◆ Goal of the exercise: Select from the records below every line that has the word "ports" in it.

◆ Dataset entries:
- - - - - - -

theorem formed_execFlitAck {link packet : Nat} (h : s.formed κ) : answerFormed κ (execFlitAck link packet s) := by
  unfold execFlitAck
  grind [answerFormed, formed_iff, State.formed.stored]

theorem formed_execFlitReplay {link : Nat} (h : s.formed κ) : answerFormed κ (execFlitReplay link s) := by
  unfold execFlitReplay
  grind [answerFormed, formed_killLink, formed_linkHealth, formed_iff, State.formed.stored]

theorem formed_execPacketTagDrop {lease : Nat} (h : s.formed κ) : answerFormed κ (execPacketTagDrop lease s) := by
  unfold execPacketTagDrop
  grind [answerFormed, formed_setLease, formed_iff, State.formed.stored]

theorem formed_execPeerLinkLost {link : Nat} (h : s.formed κ) : answerFormed κ (execPeerLinkLost link s) := by
  unfold execPeerLinkLost
  grind [answerFormed, formed_peerStop, formed_iff, State.formed.stored, formed_foldl]

theorem formed_execPeerAccessReceive {link : Nat} {write : Bool} {addr : Nat} {data : List Nat} (h : s.formed κ) :
    answerFormed κ (execPeerAccessReceive link write addr data s) := by
  unfold execPeerAccessReceive
  grind [answerFormed, formed_hwLoad, formed_hwStore, formed_iff, State.formed.stored]

theorem formed_execSpdmGetMeasurements {port vfn index : Nat} (h : s.formed κ) :
    answerFormed κ (execSpdmGetMeasurements port vfn index s) := by
  unfold execSpdmGetMeasurements
  grind [answerFormed, formed_iff, State.formed.stored]

theorem formed_execTdispLockInterface {port vfn : Nat} (h : s.formed κ) :
    answerFormed κ (execTdispLockInterface port vfn s) := by
  unfold execTdispLockInterface
  grind [answerFormed, formed_tdispAnswer, formed_iff, State.formed.stored]

theorem formed_execVoltageSample {quad mv : Nat} (h : s.formed κ) : answerFormed κ (execVoltageSample quad mv s) := by
  unfold execVoltageSample
  grind [answerFormed, formed_onQuad, formed_upset, formed_iff, State.formed.stored, Quad.formed]

theorem formed_execVminReset {quad : Nat} (h : s.formed κ) : answerFormed κ (execVminReset quad s) :=
  formed_onQuad h (by exact fun _ hq => hq)

theorem formed_execPowerSample {watts decidegrees : Nat} (h : s.formed κ) :
    answerFormed κ (execPowerSample watts decidegrees s) := by
  unfold execPowerSample
  grind [answerFormed, formed_iff, State.formed.stored]

theorem formed_execSysr {d n : Fin 128} (h : s.formed κ) : answerFormed κ (execSysr d n s) := by
  unfold execSysr
  grind [answerFormed, formed_laneValue, formed_privileged, formed_iff, State.formed.stored]

theorem formed_execSysw {a n : Fin 128} (h : s.formed κ) : answerFormed κ (execSysw a n s) := by
  unfold execSysw
  grind [answerFormed, formed_trapWord, formed_issue, formed_finish, formed_privileged, formed_setSysReg, formed_iff,
    State.formed.stored, formed_foldl]

theorem formed_execCfgr {d a : Fin 128} (h : s.formed κ) : answerFormed κ (execCfgr d a s) := by
  unfold execCfgr
  grind [answerFormed, formed_laneWord, formed_privileged, formed_iff, State.formed.stored]

theorem formed_execCfgw {a b : Fin 128} (h : s.formed κ) : answerFormed κ (execCfgw a b s) := by
  unfold execCfgw
  grind [answerFormed, formed_leave, formed_cfgwWord, formed_deliver, formed_privileged, formed_iff, State.formed.stored]

theorem formed_execEret (h : s.formed κ) : answerFormed κ (execEret s) := by
  unfold execEret
  grind [answerFormed, formed_issue, formed_trapEach, formed_privileged, formed_eretLane, formed_park, formed_iff,
    State.formed.stored, formed_foldl]

theorem formed_execTrlane {d n b : Fin 128} (h : s.formed κ) : answerFormed κ (execTrlane d n b s) := by
  unfold execTrlane
  grind [answerFormed, formed_laneWord, formed_privileged, formed_iff, State.formed.stored]

theorem formed_execTwlane {n b d : Fin 128} (h : s.formed κ) : answerFormed κ (execTwlane n b d s) := by
  unfold execTwlane
  grind [answerFormed, formed_issue, formed_trapEach, formed_finish, formed_privileged, formed_onGang, formed_iff,
    State.formed.stored, formed_foldl]

theorem formed_execHalt {b : Fin 128} (h : s.formed κ) : answerFormed κ (execHalt b s) := by
  unfold execHalt
  grind [answerFormed, formed_issue, formed_haltTeams, formed_act, formed_iff, State.formed.stored]

theorem formed_execHaltLaunch {b : Fin 128} (h : s.formed κ) : answerFormed κ (execHaltLaunch b s) := by
  unfold execHaltLaunch
  grind [answerFormed, formed_issue, formed_haltTeams, formed_privileged, formed_iff, State.formed.stored]

theorem formed_execHaltTenant {b : Fin 128} (h : s.formed κ) : answerFormed κ (execHaltTenant b s) := by
  unfold execHaltTenant
  grind [answerFormed, formed_haltTenantNow, formed_trapWord, formed_issue, formed_privileged, formed_iff,
    State.formed.stored]

theorem formed_execHaltOther {a b : Fin 128} (h : s.formed κ) : answerFormed κ (execHaltOther a b s) := by
  unfold execHaltOther
  dsimp only [answerFormed]
  split <;> grind [formed_haltTenantNow, formed_trapWord, formed_issue, formed_setPcs, formed_act, formed_endCohort,
    formed_park, formed_iff, State.formed.stored]

end Sys2Proof.Machine
end

section
/-! The form of storage: every instruction, every step; O55 and O56. -/
namespace Sys2Proof.Machine

variable {κ : Storage} {s : State}
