-- ==== Sys2Proof/Safety.lean ====
section
/-! DEFINITION. What counts as a safe run, in the terms the statements use: runs of ticks, the premises on other agents
(70_reset_and_hazards.md R267 to R272), the state graph (46_orchestration.md R205), the engine's invariant
(44_bit_engine.md R174) and the canonical forms. -/

namespace Sys2Proof.Safety

open Sys2Proof Sys2Proof.Machine

/-- `n` steps of the machine. -/
def steps (n : Nat) (s : State) : Host.Outcome State Fault Refusal := Host.Core.run Sys2Proof.core n s

/-- An outcome's next state changed by a function; a stop stays as it is. -/
def onNext (g : State → State) : Host.Outcome State Fault Refusal → Host.Outcome State Fault Refusal
  | .next t => .next (g t)
  | .fault f => .fault f
  | .refused r => .refused r

/-- The next state of an outcome, if it has one. -/
def nextOf : Host.Outcome State Fault Refusal → Option State
  | .next t => some t
  | .fault _ => none
  | .refused _ => none

/-- No other agent moves (R268 to R270) and no reset is asserted (R262): the premise of every statement on a run. -/
def Undisturbed (s : State) : Prop := s.cfg.wf = true ∧ s.agenda = [] ∧ s.ports.rst = false

/-- The host can call SETSTRIPE: the block is idle, no reset is asserted, the parameters are legal and the buffer holds
the request's bytes unless the validator refuses the length (R67, R90, R264). -/
def MayCall (s : State) (length : Half) : Prop :=
  s.cfg.wf = true ∧ s.fsm = .idle ∧ s.ports.rst = false ∧
    (length.toNat ≤ Config.maxPixels → 3 * length.toNat ≤ s.buf.length)

/-- Exactly one of the `PORT_W` bits of a mask is set, and no other (10_state.md R31). -/
def OneHot (c : Config) (m : Nat) : Prop := ∃ b : Nat, b < c.portW ∧ ∀ i : Nat, m.testBit i = decide (i = b)

/-- The successor of a state: the table of 46_orchestration.md R205. -/
def successor (s : State) : Fsm :=
  match s.fsm with
  | .idle => if s.ports.start then .validate else .idle
  | .validate => if s.len.toNat ≤ 21845 then .pininit else .done
  | .pininit => .acquire
  | .acquire => .resolve
  | .resolve => if (s.resolve s.pin).isSome then .preload else .release
  | .preload => if s.remain.toNat ≠ 0 then .driveHigh else .release
  | .driveHigh => .extract
  | .extract =>
    if s.shreg.getLsbD 7 then (if s.cfg.t1h = 2 then .driveLow else .branchOne)
    else (if s.cfg.t0h = 2 then .driveLow else .branchZero)
  | .branchZero => if s.tcnt.toNat + 1 = s.cfg.t0h then .driveLow else .branchZero
  | .branchOne => if s.tcnt.toNat + 1 = s.cfg.t1h then .driveLow else .branchOne
  | .driveLow => if s.tcnt.toNat + 1 = s.cfg.tbit - 1 then .decideContinue else .fillLow
  | .fillLow => if s.tcnt.toNat + 1 = s.cfg.tbit - 1 then .decideContinue else .fillLow
  | .decideContinue => if s.bitcnt.toNat ≠ 1 ∨ s.remain.toNat ≠ 1 then .driveHigh else .release
  | .release => if s.err = .noError then .latch else .done
  | .latch => if s.tcnt.toNat + 1 = s.cfg.latchTicks then .done else .latch
  | .done => .idle

/-- A port value with one bit LOW and every neighbour kept (42_pin_resolver.md R132, 20_memory.md R69). -/
def LowAt (bit : Nat) (old new : Nat) : Prop := ∀ i : Nat, new.testBit i = (old.testBit i && decide (i ≠ bit))

/-- The steps of a successful call, accepting step and return to IDLE included (46_orchestration.md R206). -/
def successSteps (s : State) (length : Half) : Nat := 8 + s.cfg.latchTicks + 8 * (3 * length.toNat) * s.cfg.tbit

/-- What holds in every state of the engine (44_bit_engine.md R174). -/
def InEngine (s : State) : Prop :=
  s.err = .noError ∧ s.ok = false ∧ OneHot s.cfg s.mask ∧ 1 ≤ s.bitcnt.toNat ∧ s.bitcnt.toNat ≤ 8 ∧ 1 ≤ s.remain.toNat

/-- The invariant of a call, state by state: the engine's invariants of 44_bit_engine.md R174, the latch count
(10_state.md R29) and the agreement of `OK` and `ERR` at the end of a call (R35, 30_encoding.md R99). -/
def CallInv (s : State) : Prop :=
  match s.fsm with
  | .idle => True
  | .validate | .pininit | .acquire | .resolve => s.err = .noError ∧ s.ok = false
  | .preload => s.err = .noError ∧ s.ok = false ∧ OneHot s.cfg s.mask
  | .driveHigh => InEngine s ∧ s.tcnt.toNat = 0
  | .extract => InEngine s ∧ s.tcnt.toNat = 1 ∧ s.portval &&& s.mask = s.mask
  | .branchZero =>
    InEngine s ∧ 2 ≤ s.tcnt.toNat ∧ s.tcnt.toNat < s.cfg.t0h ∧ s.curbit = false ∧ s.portval &&& s.mask = s.mask
  | .branchOne =>
    InEngine s ∧ 2 ≤ s.tcnt.toNat ∧ s.tcnt.toNat < s.cfg.t1h ∧ s.curbit = true ∧ s.portval &&& s.mask = s.mask
  | .driveLow => InEngine s ∧ s.tcnt.toNat = s.cfg.th s.curbit ∧ s.portval &&& s.mask = s.mask
  | .fillLow =>
    InEngine s ∧ s.cfg.th s.curbit < s.tcnt.toNat ∧ s.tcnt.toNat + 1 < s.cfg.tbit ∧ s.portval &&& s.mask = 0
  | .decideContinue => InEngine s ∧ s.tcnt.toNat + 1 = s.cfg.tbit ∧ s.portval &&& s.mask = 0
  | .release => s.ok = decide (s.err = .noError)
  | .latch => s.err = .noError ∧ s.ok = true ∧ s.tcnt.toNat < s.cfg.latchTicks
  | .done => s.ok = decide (s.err = .noError)

/-- The I/O space and the pin-direction set are in their canonical forms, and whatever holds an address, a port value or
a pin fits the width the parameters give it (10_state.md R30 to R32, R37, R39). -/
structure Canonical (s : State) : Prop where
  io : Memory.wf s.cfg s.io
  outmode : PinSet.wf s.outmode
  pins : ∀ p ∈ s.outmode, s.cfg.pinFits p = true
  ioaddr : s.cfg.addrFits s.ioaddr = true
  mask : s.cfg.wordFits s.mask = true
  portval : s.cfg.wordFits s.portval = true

/-- The window in which the guard is held: between the ACQUIRE step and the RELEASE step (43_interrupt_guard.md R144,
R145). -/
def Guarded (f : Fsm) : Prop :=
  f = .resolve ∨ f = .preload ∨ f = .driveHigh ∨ f = .extract ∨ f = .branchZero ∨ f = .branchOne ∨ f = .driveLow ∨
    f = .fillLow ∨ f = .decideContinue ∨ f = .release

end Sys2Proof.Safety
end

- - - - - - -

◆ The answer:
def Undisturbed (s : State) : Prop := s.cfg.wf = true ∧ s.agenda = [] ∧ s.ports.rst = false
  s.cfg.wf = true ∧ s.fsm = .idle ∧ s.ports.rst = false ∧
  | .idle => if s.ports.start then .validate else .idle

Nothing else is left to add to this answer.